Let's consider a small example with the `words` array consisting of `["catg", "ctaagt", "gcta", "ttca", "atgcatc"]`. Here's how the solution approach operates on this example:

Step 1: Graph Creation with Overlaps

• For each pair of words, we calculate the maximum overlap. For instance:
• The overlap of `catg` and `ctaagt` is `cta`, with length 3.
• The overlap of `gcta` and `ttca` is `tca`, with length 3.
• ... and so on.

This results in a 2D overlap array `g[][]`.
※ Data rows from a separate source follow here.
-- ==== Sys2Proof/Machine/Dispatch.lean ====
section
/-! DEFINITION. Which meaning each host operation has. -/

namespace Sys2Proof.Machine

def exec (i : Instr) (s : State) : Host.Outcome State Fault Refusal :=
  match i with
  | .beginSetup factor => Sys2Proof.Machine.execBegin factor s
  | .setGain factor => Sys2Proof.Machine.execSetGain factor s
  | .startAverage sink count => Sys2Proof.Machine.execStartAverage sink count s
  | .startValue sink count => Sys2Proof.Machine.execStartValue sink count s
  | .startUnits sink count => Sys2Proof.Machine.execStartUnits sink count s
  | .tare count => Sys2Proof.Machine.execTare count s
  | .irqAck => Sys2Proof.Machine.execIrqAck s
  | .rdStatus => Sys2Proof.Machine.execRdStatus s
  | .rdResult => Sys2Proof.Machine.execRdResult s
  | .rdOffset => Sys2Proof.Machine.execRdOffset s
  | .wrOffset v => Sys2Proof.Machine.execWrOffset v s
  | .rdScale => Sys2Proof.Machine.execRdScale s
  | .wrScale v => Sys2Proof.Machine.execWrScale v s
  | .rdAcc => Sys2Proof.Machine.execRdAcc s
  | .rdCounts => Sys2Proof.Machine.execRdCounts s

end Sys2Proof.Machine
end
Step 2: Dynamic Programming (DP) Table Initialization

• Create a `dp` table with `1 << 5` rows (since there are 5 strings) and 5 columns.
• Create a `p` predecessor table with the same dimensions to trace the optimal path.

• Iterate over all subsets of `words` (represented by bitmasks) and try to extend each subset by adding one word to determine the best overlap.
• When trying to add `ctaagt` to a subset containing `catg`, check the `dp` value of the subset without `ctaagt` and the `g[i][j]` overlap value; update `dp` and `p` if a larger overlap is achieved.

Step 4: Reconstructing the Path

• Once the `dp` table is fully populated, trace back from the full set `11111` to find the sequence resulting in the maximum overlap.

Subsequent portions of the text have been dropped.